- [Work item] Of all the lines in the entries below, give again exactly those starting at the line containing "it does. -/" and ending at the line containing "leaveInit (t r", both ends included, and no others.

- [Given records]
--- START ---

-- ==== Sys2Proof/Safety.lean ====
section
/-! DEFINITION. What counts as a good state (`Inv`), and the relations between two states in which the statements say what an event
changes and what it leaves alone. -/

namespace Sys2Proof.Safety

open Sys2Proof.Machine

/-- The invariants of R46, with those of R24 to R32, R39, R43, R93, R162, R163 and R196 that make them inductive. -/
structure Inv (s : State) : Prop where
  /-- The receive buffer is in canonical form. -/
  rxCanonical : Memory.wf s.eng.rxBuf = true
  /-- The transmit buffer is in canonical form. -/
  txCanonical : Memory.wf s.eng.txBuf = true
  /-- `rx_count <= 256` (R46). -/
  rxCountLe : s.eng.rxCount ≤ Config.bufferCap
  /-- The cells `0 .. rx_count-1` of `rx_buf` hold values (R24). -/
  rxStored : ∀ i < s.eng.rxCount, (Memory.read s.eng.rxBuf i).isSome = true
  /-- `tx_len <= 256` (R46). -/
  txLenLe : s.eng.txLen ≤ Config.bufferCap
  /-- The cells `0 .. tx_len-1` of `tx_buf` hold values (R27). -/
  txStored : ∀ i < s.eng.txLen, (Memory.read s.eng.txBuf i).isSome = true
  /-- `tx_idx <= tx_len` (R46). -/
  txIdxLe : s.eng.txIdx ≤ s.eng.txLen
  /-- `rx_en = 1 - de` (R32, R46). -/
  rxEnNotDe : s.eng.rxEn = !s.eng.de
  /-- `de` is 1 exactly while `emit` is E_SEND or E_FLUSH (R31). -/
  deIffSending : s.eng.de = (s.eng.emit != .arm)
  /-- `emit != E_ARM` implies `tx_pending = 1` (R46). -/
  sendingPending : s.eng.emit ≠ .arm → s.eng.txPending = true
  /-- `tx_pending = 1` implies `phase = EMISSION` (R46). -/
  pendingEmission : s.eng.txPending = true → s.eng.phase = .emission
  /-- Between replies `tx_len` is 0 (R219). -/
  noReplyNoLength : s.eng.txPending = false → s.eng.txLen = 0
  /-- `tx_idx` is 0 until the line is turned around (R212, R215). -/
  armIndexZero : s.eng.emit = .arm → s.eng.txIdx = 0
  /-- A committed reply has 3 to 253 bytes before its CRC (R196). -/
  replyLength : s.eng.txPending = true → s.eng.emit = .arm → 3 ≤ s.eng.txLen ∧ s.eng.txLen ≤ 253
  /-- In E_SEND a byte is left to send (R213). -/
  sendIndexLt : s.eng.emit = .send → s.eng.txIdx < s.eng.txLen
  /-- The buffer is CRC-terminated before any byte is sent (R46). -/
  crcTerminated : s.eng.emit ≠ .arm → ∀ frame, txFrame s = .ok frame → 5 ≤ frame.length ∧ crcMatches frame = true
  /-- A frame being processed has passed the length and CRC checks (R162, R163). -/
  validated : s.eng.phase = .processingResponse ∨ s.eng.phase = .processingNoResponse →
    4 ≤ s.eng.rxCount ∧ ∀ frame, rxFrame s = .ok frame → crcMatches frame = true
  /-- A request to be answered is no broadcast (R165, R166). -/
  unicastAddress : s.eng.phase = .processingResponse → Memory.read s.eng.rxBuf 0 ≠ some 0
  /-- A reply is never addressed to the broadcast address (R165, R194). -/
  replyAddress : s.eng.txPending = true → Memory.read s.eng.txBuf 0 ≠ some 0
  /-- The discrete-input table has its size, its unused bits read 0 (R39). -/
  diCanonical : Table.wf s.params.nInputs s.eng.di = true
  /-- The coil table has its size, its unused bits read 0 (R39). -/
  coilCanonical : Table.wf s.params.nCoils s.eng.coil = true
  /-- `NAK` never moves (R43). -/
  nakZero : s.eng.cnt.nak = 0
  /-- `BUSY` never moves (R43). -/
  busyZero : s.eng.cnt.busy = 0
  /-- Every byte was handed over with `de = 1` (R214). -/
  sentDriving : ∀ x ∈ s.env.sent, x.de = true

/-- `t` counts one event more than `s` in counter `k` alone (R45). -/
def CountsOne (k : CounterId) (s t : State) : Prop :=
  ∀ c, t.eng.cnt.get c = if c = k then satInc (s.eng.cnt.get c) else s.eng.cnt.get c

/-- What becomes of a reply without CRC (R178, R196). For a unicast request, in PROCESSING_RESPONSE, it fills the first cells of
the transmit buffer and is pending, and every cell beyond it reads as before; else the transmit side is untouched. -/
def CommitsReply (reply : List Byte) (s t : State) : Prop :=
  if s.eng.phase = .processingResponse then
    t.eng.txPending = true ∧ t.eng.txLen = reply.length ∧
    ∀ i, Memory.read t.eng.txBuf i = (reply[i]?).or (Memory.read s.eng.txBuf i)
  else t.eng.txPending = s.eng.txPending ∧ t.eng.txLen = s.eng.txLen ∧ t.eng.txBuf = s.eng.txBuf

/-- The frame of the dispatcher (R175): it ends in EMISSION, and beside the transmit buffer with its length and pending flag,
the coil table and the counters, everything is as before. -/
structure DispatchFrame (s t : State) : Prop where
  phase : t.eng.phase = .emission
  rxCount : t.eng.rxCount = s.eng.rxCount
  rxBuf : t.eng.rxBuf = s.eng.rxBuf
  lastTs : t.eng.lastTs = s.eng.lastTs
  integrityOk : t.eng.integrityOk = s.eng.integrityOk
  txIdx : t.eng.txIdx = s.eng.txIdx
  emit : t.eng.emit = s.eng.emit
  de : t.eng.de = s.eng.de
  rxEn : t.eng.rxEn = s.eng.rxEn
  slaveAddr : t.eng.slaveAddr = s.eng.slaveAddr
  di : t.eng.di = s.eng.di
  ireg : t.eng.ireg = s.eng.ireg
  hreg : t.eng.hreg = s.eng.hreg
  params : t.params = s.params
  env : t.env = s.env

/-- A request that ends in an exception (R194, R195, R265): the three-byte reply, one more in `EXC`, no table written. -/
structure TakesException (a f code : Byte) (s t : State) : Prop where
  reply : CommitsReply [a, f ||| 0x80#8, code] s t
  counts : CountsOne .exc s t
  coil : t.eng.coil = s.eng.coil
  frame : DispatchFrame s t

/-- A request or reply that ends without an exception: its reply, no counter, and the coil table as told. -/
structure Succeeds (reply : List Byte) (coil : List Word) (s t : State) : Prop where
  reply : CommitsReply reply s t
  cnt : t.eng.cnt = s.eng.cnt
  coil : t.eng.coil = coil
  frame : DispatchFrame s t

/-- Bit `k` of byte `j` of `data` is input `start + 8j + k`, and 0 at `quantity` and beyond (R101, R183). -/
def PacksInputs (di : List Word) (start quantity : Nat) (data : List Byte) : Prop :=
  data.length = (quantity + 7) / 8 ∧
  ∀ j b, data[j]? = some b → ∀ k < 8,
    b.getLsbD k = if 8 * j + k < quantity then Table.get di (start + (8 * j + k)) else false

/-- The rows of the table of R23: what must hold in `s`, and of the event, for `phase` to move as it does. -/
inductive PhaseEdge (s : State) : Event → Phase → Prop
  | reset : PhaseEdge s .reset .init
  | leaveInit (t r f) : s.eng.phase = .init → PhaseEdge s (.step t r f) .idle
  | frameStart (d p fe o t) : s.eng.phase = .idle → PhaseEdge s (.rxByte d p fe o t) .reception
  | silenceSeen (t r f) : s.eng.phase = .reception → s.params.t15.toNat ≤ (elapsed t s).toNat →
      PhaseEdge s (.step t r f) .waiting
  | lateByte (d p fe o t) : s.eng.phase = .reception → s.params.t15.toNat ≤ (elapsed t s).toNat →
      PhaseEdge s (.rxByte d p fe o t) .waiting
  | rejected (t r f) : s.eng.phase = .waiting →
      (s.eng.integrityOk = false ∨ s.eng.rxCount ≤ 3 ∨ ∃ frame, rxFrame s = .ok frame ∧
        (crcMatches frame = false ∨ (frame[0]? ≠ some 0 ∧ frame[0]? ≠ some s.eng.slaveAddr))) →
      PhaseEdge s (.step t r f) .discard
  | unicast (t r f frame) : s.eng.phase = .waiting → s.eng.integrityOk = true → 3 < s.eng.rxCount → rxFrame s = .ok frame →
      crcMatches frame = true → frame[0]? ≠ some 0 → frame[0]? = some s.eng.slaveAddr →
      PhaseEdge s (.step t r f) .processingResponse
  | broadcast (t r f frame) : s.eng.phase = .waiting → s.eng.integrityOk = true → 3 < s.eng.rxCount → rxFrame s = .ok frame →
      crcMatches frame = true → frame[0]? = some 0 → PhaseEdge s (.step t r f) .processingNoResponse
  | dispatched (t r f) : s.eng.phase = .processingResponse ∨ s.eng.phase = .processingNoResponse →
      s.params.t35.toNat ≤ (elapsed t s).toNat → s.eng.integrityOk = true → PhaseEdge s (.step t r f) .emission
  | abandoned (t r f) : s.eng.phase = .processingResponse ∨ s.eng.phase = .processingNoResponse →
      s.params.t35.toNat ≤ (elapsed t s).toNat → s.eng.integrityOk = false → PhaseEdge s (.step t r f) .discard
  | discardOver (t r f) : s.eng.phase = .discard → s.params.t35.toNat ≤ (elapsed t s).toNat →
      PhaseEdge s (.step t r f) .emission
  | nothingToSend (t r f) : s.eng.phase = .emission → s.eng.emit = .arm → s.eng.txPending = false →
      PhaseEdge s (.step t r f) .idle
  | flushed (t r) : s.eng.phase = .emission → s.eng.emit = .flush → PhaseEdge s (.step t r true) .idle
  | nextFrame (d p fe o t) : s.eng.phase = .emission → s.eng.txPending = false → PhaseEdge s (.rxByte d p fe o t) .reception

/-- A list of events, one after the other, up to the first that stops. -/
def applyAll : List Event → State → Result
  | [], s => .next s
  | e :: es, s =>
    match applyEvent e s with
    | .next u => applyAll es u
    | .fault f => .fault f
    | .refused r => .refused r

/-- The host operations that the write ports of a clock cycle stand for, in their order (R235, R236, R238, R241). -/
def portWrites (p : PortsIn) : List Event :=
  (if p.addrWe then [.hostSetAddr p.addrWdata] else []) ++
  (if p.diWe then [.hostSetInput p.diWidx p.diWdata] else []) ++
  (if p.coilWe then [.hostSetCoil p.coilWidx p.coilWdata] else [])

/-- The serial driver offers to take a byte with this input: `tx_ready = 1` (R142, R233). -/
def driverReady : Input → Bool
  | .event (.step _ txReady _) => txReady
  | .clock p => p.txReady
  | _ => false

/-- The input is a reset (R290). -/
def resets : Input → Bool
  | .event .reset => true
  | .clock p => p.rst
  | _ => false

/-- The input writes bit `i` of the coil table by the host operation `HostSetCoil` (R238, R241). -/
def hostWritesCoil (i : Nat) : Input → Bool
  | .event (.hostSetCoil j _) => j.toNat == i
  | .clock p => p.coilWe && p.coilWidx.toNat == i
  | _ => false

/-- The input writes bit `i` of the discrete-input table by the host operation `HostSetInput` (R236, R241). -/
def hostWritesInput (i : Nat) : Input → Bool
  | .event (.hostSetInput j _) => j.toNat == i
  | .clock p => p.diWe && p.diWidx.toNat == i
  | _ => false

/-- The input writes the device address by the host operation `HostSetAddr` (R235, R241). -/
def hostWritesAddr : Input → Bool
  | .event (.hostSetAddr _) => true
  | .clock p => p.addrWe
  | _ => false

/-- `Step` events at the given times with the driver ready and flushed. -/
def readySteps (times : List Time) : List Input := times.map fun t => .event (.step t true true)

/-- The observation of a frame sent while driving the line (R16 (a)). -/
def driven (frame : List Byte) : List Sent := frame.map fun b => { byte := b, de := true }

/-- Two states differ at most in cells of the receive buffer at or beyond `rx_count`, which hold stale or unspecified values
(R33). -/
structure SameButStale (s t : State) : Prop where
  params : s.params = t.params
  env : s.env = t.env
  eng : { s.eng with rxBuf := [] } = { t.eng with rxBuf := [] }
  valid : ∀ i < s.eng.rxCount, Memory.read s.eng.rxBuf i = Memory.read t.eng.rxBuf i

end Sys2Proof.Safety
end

--- END ---
--- START ---

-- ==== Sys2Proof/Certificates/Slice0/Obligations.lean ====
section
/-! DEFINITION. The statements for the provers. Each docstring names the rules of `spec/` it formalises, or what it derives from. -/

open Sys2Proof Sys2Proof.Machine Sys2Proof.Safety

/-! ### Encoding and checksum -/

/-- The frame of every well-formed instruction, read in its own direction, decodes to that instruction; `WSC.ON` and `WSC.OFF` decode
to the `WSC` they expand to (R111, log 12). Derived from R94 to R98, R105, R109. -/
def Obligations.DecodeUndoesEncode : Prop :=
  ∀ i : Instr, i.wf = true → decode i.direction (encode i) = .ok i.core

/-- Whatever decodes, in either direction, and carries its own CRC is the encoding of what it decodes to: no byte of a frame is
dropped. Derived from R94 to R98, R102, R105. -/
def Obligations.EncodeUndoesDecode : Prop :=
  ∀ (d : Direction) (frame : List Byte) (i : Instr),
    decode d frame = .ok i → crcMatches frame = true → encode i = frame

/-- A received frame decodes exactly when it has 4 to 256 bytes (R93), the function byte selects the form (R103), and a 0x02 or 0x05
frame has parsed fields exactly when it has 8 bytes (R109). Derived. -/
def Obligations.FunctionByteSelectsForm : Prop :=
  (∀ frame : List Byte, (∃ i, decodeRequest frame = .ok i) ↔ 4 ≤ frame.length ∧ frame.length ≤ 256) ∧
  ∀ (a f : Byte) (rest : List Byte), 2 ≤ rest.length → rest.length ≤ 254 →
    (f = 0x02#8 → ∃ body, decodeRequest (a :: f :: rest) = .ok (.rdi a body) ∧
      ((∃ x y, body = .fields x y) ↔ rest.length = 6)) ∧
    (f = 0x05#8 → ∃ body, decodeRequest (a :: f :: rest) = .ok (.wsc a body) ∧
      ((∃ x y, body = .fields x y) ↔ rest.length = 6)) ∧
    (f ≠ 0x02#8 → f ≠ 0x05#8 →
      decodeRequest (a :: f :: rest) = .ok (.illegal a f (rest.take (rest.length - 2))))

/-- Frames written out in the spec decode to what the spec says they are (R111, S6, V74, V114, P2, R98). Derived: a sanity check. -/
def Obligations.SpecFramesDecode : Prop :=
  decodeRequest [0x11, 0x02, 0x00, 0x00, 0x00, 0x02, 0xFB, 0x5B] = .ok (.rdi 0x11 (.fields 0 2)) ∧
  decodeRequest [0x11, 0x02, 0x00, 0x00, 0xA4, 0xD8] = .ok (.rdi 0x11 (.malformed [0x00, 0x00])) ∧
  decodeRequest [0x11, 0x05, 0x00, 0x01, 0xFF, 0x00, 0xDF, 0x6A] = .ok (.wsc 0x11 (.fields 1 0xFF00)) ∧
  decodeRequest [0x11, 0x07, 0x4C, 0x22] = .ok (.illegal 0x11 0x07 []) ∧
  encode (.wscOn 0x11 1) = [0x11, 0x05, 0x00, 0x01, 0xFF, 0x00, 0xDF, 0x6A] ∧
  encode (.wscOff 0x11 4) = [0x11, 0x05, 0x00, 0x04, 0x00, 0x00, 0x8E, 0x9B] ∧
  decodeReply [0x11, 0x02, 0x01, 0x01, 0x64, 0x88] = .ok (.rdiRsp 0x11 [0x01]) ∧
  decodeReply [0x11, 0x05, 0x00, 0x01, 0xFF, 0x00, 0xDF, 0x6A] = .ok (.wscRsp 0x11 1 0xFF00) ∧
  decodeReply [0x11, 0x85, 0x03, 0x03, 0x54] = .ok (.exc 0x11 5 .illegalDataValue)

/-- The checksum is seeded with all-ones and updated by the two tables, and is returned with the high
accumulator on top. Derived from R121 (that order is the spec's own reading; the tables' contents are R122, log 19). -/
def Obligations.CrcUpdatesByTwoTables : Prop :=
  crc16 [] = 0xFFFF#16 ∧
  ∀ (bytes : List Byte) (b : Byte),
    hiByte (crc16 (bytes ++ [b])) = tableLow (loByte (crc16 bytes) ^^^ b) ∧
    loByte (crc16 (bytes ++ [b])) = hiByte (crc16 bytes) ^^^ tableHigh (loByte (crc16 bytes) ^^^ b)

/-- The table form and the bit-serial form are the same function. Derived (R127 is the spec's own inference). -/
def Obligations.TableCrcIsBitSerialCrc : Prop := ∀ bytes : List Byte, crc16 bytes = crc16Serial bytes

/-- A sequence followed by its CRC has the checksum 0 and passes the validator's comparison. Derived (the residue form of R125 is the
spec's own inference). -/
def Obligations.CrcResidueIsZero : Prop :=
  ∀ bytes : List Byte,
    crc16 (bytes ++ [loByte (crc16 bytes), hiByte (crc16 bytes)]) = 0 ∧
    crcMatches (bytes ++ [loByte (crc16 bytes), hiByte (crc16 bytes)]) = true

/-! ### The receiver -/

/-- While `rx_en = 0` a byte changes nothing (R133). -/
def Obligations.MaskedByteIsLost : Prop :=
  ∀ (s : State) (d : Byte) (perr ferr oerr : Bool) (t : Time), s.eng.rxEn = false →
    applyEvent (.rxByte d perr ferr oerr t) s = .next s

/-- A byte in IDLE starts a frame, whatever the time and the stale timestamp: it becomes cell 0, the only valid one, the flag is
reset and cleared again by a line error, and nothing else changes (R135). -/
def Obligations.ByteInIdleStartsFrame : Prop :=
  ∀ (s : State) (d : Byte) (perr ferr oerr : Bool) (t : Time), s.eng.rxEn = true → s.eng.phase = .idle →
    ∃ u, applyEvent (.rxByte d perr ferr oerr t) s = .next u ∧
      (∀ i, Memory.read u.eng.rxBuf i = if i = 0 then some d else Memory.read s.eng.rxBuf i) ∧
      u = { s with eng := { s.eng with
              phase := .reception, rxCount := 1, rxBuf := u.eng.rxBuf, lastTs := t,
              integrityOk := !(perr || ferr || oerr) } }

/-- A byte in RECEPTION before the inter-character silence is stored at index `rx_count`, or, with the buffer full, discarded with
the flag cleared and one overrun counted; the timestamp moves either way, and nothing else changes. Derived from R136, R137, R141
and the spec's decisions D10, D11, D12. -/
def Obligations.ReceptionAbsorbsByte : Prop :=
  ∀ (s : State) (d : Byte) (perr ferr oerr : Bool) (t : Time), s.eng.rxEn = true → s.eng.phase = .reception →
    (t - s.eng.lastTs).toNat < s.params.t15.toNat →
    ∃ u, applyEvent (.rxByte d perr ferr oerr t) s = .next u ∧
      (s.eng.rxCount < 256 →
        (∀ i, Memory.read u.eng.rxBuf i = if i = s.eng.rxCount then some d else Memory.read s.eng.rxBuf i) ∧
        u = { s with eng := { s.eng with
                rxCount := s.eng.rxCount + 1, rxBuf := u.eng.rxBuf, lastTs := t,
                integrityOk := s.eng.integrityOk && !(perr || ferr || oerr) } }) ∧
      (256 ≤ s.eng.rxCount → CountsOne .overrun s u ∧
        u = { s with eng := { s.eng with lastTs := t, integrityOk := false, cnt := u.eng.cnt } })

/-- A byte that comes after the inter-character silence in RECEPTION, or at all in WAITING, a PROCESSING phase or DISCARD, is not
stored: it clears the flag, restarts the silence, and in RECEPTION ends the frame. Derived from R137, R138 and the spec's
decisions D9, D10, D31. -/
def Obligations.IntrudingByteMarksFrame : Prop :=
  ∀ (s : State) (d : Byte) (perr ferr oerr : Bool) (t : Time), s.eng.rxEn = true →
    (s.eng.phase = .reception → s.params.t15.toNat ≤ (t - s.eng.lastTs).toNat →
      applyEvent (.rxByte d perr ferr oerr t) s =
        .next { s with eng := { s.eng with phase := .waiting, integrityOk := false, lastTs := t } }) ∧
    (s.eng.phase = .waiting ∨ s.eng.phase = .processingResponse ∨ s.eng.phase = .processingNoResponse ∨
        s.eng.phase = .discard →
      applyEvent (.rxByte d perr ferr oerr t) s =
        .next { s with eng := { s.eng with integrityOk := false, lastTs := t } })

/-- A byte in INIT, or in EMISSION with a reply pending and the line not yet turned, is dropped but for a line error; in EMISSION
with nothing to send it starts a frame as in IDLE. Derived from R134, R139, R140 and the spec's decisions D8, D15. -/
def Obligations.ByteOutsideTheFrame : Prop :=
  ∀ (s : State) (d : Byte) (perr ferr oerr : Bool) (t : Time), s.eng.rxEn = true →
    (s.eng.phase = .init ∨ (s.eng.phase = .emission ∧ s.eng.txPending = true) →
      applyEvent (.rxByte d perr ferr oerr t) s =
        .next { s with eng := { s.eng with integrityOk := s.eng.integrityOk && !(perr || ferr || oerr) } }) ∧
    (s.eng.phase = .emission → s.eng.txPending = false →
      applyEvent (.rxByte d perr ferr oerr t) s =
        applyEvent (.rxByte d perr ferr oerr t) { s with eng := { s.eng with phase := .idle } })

--- END ---

- [Written response]
/-- The rows of the table of R23: what must hold in `s`, and of the event, for `phase` to move as it does. -/
inductive PhaseEdge (s : State) : Event → Phase → Prop
  | reset : PhaseEdge s .reset .init
  | leaveInit (t r f) : s.eng.phase = .init → PhaseEdge s (.step t r f) .idle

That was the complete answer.